What does this mean for the shared understanding? It is hard to make a compelling case that rental costs are stable or that housing is becoming more affordable. If that conclusion is accepted, then there is a stronger case to develop a shared understanding of a progressive set of targets for affordability and their inclusion into forward-looking operational government considerations such as starting rents for grant-funded new social housing. The affordability problem has been worsening and society needs to act. One way we can do this is by agreeing on such a shared understanding because it is important for the housing system and increasingly urgent for tenants. It is a real-world problem that requires purposeful response and the shared understanding is a necessary part of making progress. However, as we discuss further below, that does not mean that providers should come under pressure to lower rents.
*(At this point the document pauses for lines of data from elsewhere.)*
-- ==== Sys2Proof/Machine/Accord.lean ====
section
/-!
DEFINITION. Accord's events and commands (07_accord): what arrives, each message type, the timers of peers and exchanges, and
ACC_COMMUNITY_SET, ACC_PEER_LIST, ACC_PEER_DROP and ACC_POLICY.
-/
namespace Sys2Proof.Machine

open Sys2Proof

/-! ## Arrival (R209 to R211, R215, R219, R220) -/

/-- The TOTAL_LENGTH of a type (R214): an ACCEPT's depends on its RESULT. -/
def totalLength (type result : Nat) : Nat :=
  match type with
  | 1 => 64
  | 2 => 1696
  | 3 => if result = 0 then 1748 else 68
  | 4 => 112
  | 5 => 80
  | 6 => 72
  | 7 => 64
  | _ => 0

/-- Fields of a message's text: TYPE, EXCHANGE, SEQ, and the body. -/
def textType (t : Bytes) : Nat := byteAt t 0 % 16
def textExchange (t : Bytes) : Nat := beAt t 8 4
def textSeq (t : Bytes) : Nat := beAt t 12 4
def textBody (t : Bytes) : Bytes := t.drop 16

/-- The EPOCH that a HELLO, OFFER or ACCEPT carries. -/
def textEpoch (t : Bytes) : Option Nat :=
  match textType t with
  | 1 => some (beAt t 24 4)
  | 2 => some (beAt t 28 4)
  | 3 => some (beAt t 28 4)
  | _ => none

/-- Whether a message is refused as malformed (R215): a TOTAL_LENGTH that its type does not have, a reserved type, or ASSIGNED_PI
with nonzero bits [15:12]. -/
def malformed (t : Bytes) : Bool :=
  let type := textType t
  type == 0 || 8 ≤ type || beAt t 2 2 != totalLength type (byteAt t 32) ||
    ((type == 2 || type == 3) && 4096 ≤ beAt t 24 2)

/-- Drop `n` frames in a counter of R242. -/
def accDrop (i n : Nat) (s : State) : State := countBy (0x2100 + 8 * i) n s

/-- A message fails its MAC or KEY_CONFIRM (R219): dropped, and ACC_AUTH_FAIL posted. -/
def authFail (ci port src n : Nat) (s : State) : State :=
  let owner := match commOf s ci with | some c => c.owner | none => 0
  raiseScoped owner port 0x0607 1 port (detailOf [(24, leNat (beBytes 6 src))]) (accDrop 2 n s)

/-- Whether R220 drops a message from a known peer: its EPOCH is the current one and its SEQ is not above the last, unless it
repeats the last message of an exchange byte for byte. -/
def replayed (s : State) (ci port src : Nat) (whole : Bytes) : Bool :=
  match peerAt s ci port src with
  | none => false
  | some pi =>
    match peerOf s pi with
    | none => false
    | some p =>
      let same := match textEpoch whole with | some e => e == p.epoch | none => true
      let repeats := match p.exchange with | some x => x.last == whole | none => false
      same && decide (textSeq whole ≤ p.seq) && !repeats

/-- A whole message, made of `n` frames, is checked and joins the engine's queue (R215, R219, R220, R237). The MAC of an ACCEPT with
RESULT 0 and of a CONFIRM covers the exchange and is checked with it. -/
def queueMessage (ci wire src n : Nat) (whole : Bytes) (s : State) : State :=
  let port := lookPort s wire
  let text := textOf whole
  let mac := whole.drop (whole.length - 48)
  let type := textType text
  let later := type == 4 || (type == 3 && byteAt text 32 == 0)
  match commOf s ci with
  | none => accDrop 4 n s
  | some c =>
    if malformed text then accDrop 3 n s
    else if c.keyLost || !keySlotUsable s c.keySlot then accDrop 2 n s
    else if !later && mac != authMac (slotOf s c.keySlot).key c.id text then authFail ci port src n s
    else if replayed s ci port src whole then accDrop 5 n s
    else
      let s := accDrop 1 n s
      { s with accord := { s.accord with messages := s.accord.messages ++ [{ port, wire, src, community := ci, text, mac, frames := n }] } }

/-- The key of a fragment's message (R211): {port, source MAC, COMMUNITY, EXCHANGE, SEQ}. -/
def sameMessage (f : Fragment) (port src : Nat) (hdr : Bytes) : Bool :=
  f.port == port && f.src == src && slice f.header 4 12 == slice hdr 4 12

/-- Release a held fragment. -/
def dropFragment (port src : Nat) (hdr : Bytes) (s : State) : State :=
  { s with accord := { s.accord with fragments := s.accord.fragments.filter (fun f => !sameMessage f port src hdr) } }

/-- A fragment arrives (R210, R211). -/
def takeFragment (ci wire src : Nat) (pay : Bytes) (s : State) : State :=
  let port := lookPort s wire
  let hdr := pay.take 16
  let total := beAt hdr 2 2
  let second := bitOf (byteAt hdr 1) 6
  match s.accord.fragments.find? (fun f => sameMessage f port src hdr), second with
  | none, false =>
    if total < pay.length - 16 then accDrop 3 1 s
    else if 256 ≤ s.accord.fragments.length then accDrop 7 1 s
    else
      let f : Fragment := { port, src, header := hdr, data := pay.drop 16 }
      { s with accord := { s.accord with fragments := s.accord.fragments ++ [f] } }
  | some _, false => accDrop 3 2 (dropFragment port src hdr s)
  | none, true => accDrop 7 1 s
  | some f, true =>
    let s := dropFragment port src hdr s
    let need := total - f.data.length
    if f.header.take 1 ++ slice f.header 2 14 = hdr.take 1 ++ slice hdr 2 14 ∧ need ≤ pay.length - 16 then
      queueMessage ci wire src 2 (hdr.take 1 ++ beBytes 1 0 ++ slice hdr 2 14 ++ f.data ++ slice pay 16 need) s
    else accDrop 3 2 s

/-- A frame of a line port enters the engine's queue (R209, R211, R215). -/
def takeFrame (wire : Nat) (frame : Bytes) (s : State) : State :=
  let port := lookPort s wire
  let src := beAt frame 6 6
  let pay := frame.drop 14
  let waiting := (s.accord.messages.filter (fun m => m.port == port)).length
  if 64 ≤ waiting || 1024 ≤ s.accord.messages.length then accDrop 6 1 s
  else if !s.accord.enable then accDrop 4 1 s
  else if pay.length < 16 || byteAt pay 0 / 16 != 1 then accDrop 3 1 s
  else
    match commById s (beAt pay 4 4) port with
    | none => accDrop 4 1 s
    | some ci =>
      if bitOf (byteAt pay 1) 7 then takeFragment ci wire src pay s
      else
        let total := beAt pay 2 2
        if total < 48 || pay.length < 16 + total then accDrop 3 1 s
        else queueMessage ci wire src 1 (pay.take 1 ++ beBytes 1 0 ++ slice pay 2 (14 + total)) s

/-- The first element of a list that satisfies a condition, and the list without it. -/
def takeFirst {α : Type} (p : α → Bool) : List α → Option (α × List α)
  | [] => none
  | x :: xs => if p x then some (x, xs) else (takeFirst p xs).map (fun r => (r.1, x :: r.2))

/-- ACC_FRAME_RX: the oldest Accord frame that a line port's pipe has received whole enters the engine's queue. -/
def execAccFrameRx (port : Nat) (s : State) : Host.Outcome State Fault Refusal :=
  act (fun s =>
    match takeFirst (fun a => a.1 == port) s.accord.arrived with
    | none => s
    | some (a, rest) => takeFrame port a.2 { s with accord := { s.accord with arrived := rest } }) s

/-- ACC_FRAG_TIMEOUT: the oldest held first fragment of a port has waited 10 ms (R211). -/
def execAccFragTimeout (port : Nat) (s : State) : Host.Outcome State Fault Refusal :=
  act (fun s =>
    match takeFirst (fun f => f.port == port) s.accord.fragments with
    | none => s
    | some (_, rest) => accDrop 7 1 { s with accord := { s.accord with fragments := rest } }) s

/-- The message of a port that is served next, if it is of a type, and the state without it. They are served in order; while CPU_ACC does
not serve, HELLOs and CLAIMs, which hardware takes (R238), pass the others. -/
def takeMessage (port type : Nat) (s : State) : Option (Message × State) :=
  match takeFirst (fun m => m.port == port && (accUp s || textType m.text == 1 || textType m.text == 6)) s.accord.messages with
  | none => none
  | some (m, rest) =>
    if textType m.text = type then some (m, { s with accord := { s.accord with messages := rest } }) else none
The rest of this report is in five further sections. Section 2 briefly sets out the remit and working practice of the SLWG. Section 3 is contextual and provides a sense of the range of affordability meanings and definitions and why the lack of consistency matters in practical terms. It highlights the fundamental fault lines from the academic and research literature on affordability, and then asks what does this mean for moving towards a shared understanding? Section 4 presents the primary findings of the new evidence we assembled from the SLWG: focus groups and interviews; bespoke household survey data evidence, and a questionnaire of SLWG members. Section 5 analyses and reflects on the evidence we have brought to the working group and attempts to reach reasoned judgements on the fault lines we have identified through the SLWG meetings and evidence gathering. Finally, section 6 summarises and concludes by setting out our recommendations for Scottish Ministers.